* **Directions**: Transcribe exactly the lines that fall between the one holding "else unitDom f.dest" and the one holding "routerNext g port", inclusive, from the entries below.

* **Records for this task**:
-- ==== Sys2Proof/Machine/Net.lean ====
section
/-! DEFINITION. Jetstream: forwarding a flit through an output (R320, R325), and what a flit does at its target: WRITE, READ, RDATA,
WACK and ISWRITE (R318, R176, R492). -/

namespace Sys2Proof.Machine

/-! ### Forwarding -/

/-- A flit taken out of the network. -/
def State.dropFlit (k : Nat) (s : State) : State := { s with flits := s.flits.eraseIdx k }

/-- The dynamic output of a flit at the place where it stands. -/
def State.routeOf (s : State) (f : Flit) : Nat :=
  match f.loc with
  | .router g _ => routerRoute g f
  | .quadrant q _ => s.quadrantRoute q f
  | .target => 0

/-- An older flit of the same kind stands at the same input: scheduled flits of one tenancy and channel, or dynamic flits of one
class (R325). -/
def State.behindAnother (s : State) (k : Nat) (f : Flit) : Bool :=
  (s.flits.take k).any (fun h => h.loc == f.loc && h.sched == f.sched &&
    (if f.sched then h.tenancy == f.tenancy && h.ch == f.ch else h.isReply == f.isReply))

/-- The number of an output, for the turn it remembers. -/
def outputNum (l : Loc) (port : Nat) : Nat :=
  match l with
  | .router g _ => 8 * g + port
  | .quadrant q _ => 512 + 85 * q + port
  | .target => 0

/-- Inputs of the node that hold a dynamic flit of a class for an output. -/
def State.rivals (s : State) (l : Loc) (port : Nat) (reply : Bool) : List Nat :=
  (s.flits.filter (fun h => h.loc.sameNode l && !h.sched && h.isReply == reply && s.routeOf h == port)).map (·.loc.port)

/-- It is the input's turn: none of the rivals comes before it after the input served last (R325); the output remembers the input behind
that one. -/
def State.hasTurn (s : State) (l : Loc) (port : Nat) (reply : Bool) : Bool :=
  let last := spGet 0 s.turn (outputNum l port)
  let dist := fun p => (p + 128 - last) % 128
  (s.rivals l port reply).all (fun p => dist l.port ≤ dist p)

/-- A dynamic flit may cross an output in a slot: the slot is free, or belongs to its tenancy and no scheduled flit stands there for
it (R320); replies go first (R325). -/
def State.dynamicMay (s : State) (f : Flit) (port slot : Nat) : Bool :=
  let e := s.slotEntry f.loc port slot
  (!eSched e || (eTen e == f.tenancy && !s.flits.any (fun h => h.loc.sameNode f.loc && entryTakes e h))) &&
    (f.isReply || (s.rivals f.loc port true).isEmpty) && s.hasTurn f.loc port f.isReply

/-- Counters of an output: a dynamic flit waited; a scheduled flit was carried on as dynamic. -/
def State.countWait (l : Loc) (port n : Nat) (s : State) : State :=
  match l with
  | .router g _ => s.bump (Reg.TILE_JS_STAT_DYNWAIT g) n
  | .quadrant _ _ => if 60 ≤ port ∧ port < 84 then s.bump Reg.MEM_BSW_STAT_BRWAIT n else s
  | .target => s
def State.countLate (l : Loc) (s : State) : State :=
  match l with
  | .router g _ => s.bump (Reg.TILE_JS_STAT_LATE g) 1
  | .quadrant _ _ => s.bump Reg.MEM_BSW_STAT_LATE 1
  | .target => s

/-- A correction on a flit's way marks the LAUNCH of the tile or the copy that it serves (R188, R520). -/
def State.correctedFlit (f : Flit) (s : State) : State :=
  let u := if f.isReply then f.dest else f.src
  if 0x40 ≤ u ∧ u < 0x80 then s.markCorrected (u - 0x40)
  else if u = 0x01 then
    match f.remote with
    | some r => s.modCmd r.mod r.tile r.dseq (fun c => { c with corrected := true })
    | none => s
  else s

/-- A flit passes an output: it stands at the next place, and the channel that sent it puts its next flit at its lane. An
uncorrectable error discards it and fails the fabric; a corrected one is counted (R318, R520). -/
def State.crossOutput (k port : Nat) (f : Flit) (to' : Loc) (ecc : Secded) (s : State) : State :=
  let refill := fun (s : State) =>
    match f.loc with
    | .router g p => if p < 2 ∧ f.src = 0x40 + g then s.inject g f.ch else s
    | _ => s
  match ecc with
  | .uncorrectable =>
    let s1 := s.dropFlit k
    (match f.loc with
     | .router g _ => (s1.bump (Reg.TILE_JS_ERR_UNCORR g) 1).fabricFault 0 (tileDie g) (0x40 + g) port
     | .quadrant _ _ => (s1.bump Reg.MEM_BSW_STAT_UNCORR 1).fabricFault 0 4 0x18 port
     | .target => s1)
  | _ =>
    let s1 : State := { s with
      flits := s.flits.set k { f with loc := to' }
      turn := if f.sched then s.turn else spSet 0 s.turn (outputNum f.loc port) (f.loc.port + 1) }
    let s2 := if ecc = .corrected then
      (match f.loc with
       | .router g _ => ((s1.bump (Reg.TILE_JS_ERR_CORR g) 1).correctedFlit f).fabricCorrected 0 (0x40 + g) port
       | _ => (s1.correctedFlit f).fabricCorrected 0 0x18 port) else s1
    refill s2

/-- The domain of the place at which a flit stands or for which it leaves (R32). -/
def Flit.domAt (f : Flit) : Loc → Nat
  | .router g _ => 64 + g / 16
  | .quadrant _ _ => 85
  | .target => if 0x40 ≤ f.dest ∧ f.dest < 0x80 then 64 + (f.dest - 0x40) / 16 else unitDom f.dest

/-- A flit passes an output whose two sides are in L0; it wakes a side that sleeps, and is lost where it meets one that is Off (R32, R106). -/
def State.passFlit (k port : Nat) (f : Flit) (to' : Loc) (count : State → State) (ecc : Secded) (s : State) : State :=
  s.through [f.domAt f.loc, f.domAt to'] (fun s => (count s).crossOutput k port f to' ecc) (State.dropFlit k)

/-- FLIT_FORWARD (R320, R321, R324, R325): flit `k` crosses an output of the router or quadrant at which it stands, in the slot that
the tick and its half give. A scheduled flit follows the slot entries; one that no entry of its output takes goes on as a
dynamic flit of its tenancy, but not out of its own lane. -/
def execFlitForward (k port : Nat) (half : Bool) (waited : Nat) (ecc : Secded) (s : State) : Res :=
  match s.flits[k]? with
  | none => .next s
  | some f =>
    let slot := 2 * (s.tick.toNat % 512) + b2n half
    let next := match f.loc with
      | .router g _ => routerNext g port
      | .quadrant q _ => quadrantNext q port
      | .target => none
    match next with
    | none => .next s
    | some to' =>
      if s.behindAnother k f then .next s
      else if f.sched then
        let lane := match f.loc with | .router _ p => p < 2 | _ => false
        if entryTakes (s.slotEntry f.loc port slot) f then .next (s.passFlit k port f to' id ecc)
        else if !lane && port == s.routeOf f && !s.outputTakes f.loc port f then
          let d := { f with sched := false }
          if s.dynamicMay d port slot then
            .next ((State.passFlit k port d to' (fun s => State.countLate f.loc { s with flits := s.flits.set k d }) ecc) s)
          else .next s
        else .next s
      else if port = s.routeOf f ∧ s.dynamicMay f port slot then
        .next (s.passFlit k port f to' (State.countWait f.loc port waited) ecc)
      else .next s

* **The answer**:
  | .target => if 0x40 ≤ f.dest ∧ f.dest < 0x80 then 64 + (f.dest - 0x40) / 16 else unitDom f.dest

/-- A flit passes an output whose two sides are in L0; it wakes a side that sleeps, and is lost where it meets one that is Off (R32, R106). -/
def State.passFlit (k port : Nat) (f : Flit) (to' : Loc) (count : State → State) (ecc : Secded) (s : State) : State :=
  s.through [f.domAt f.loc, f.domAt to'] (fun s => (count s).crossOutput k port f to' ecc) (State.dropFlit k)

/-- FLIT_FORWARD (R320, R321, R324, R325): flit `k` crosses an output of the router or quadrant at which it stands, in the slot that
the tick and its half give. A scheduled flit follows the slot entries; one that no entry of its output takes goes on as a
dynamic flit of its tenancy, but not out of its own lane. -/
def execFlitForward (k port : Nat) (half : Bool) (waited : Nat) (ecc : Secded) (s : State) : Res :=
  match s.flits[k]? with
  | none => .next s
  | some f =>
    let slot := 2 * (s.tick.toNat % 512) + b2n half
    let next := match f.loc with
      | .router g _ => routerNext g port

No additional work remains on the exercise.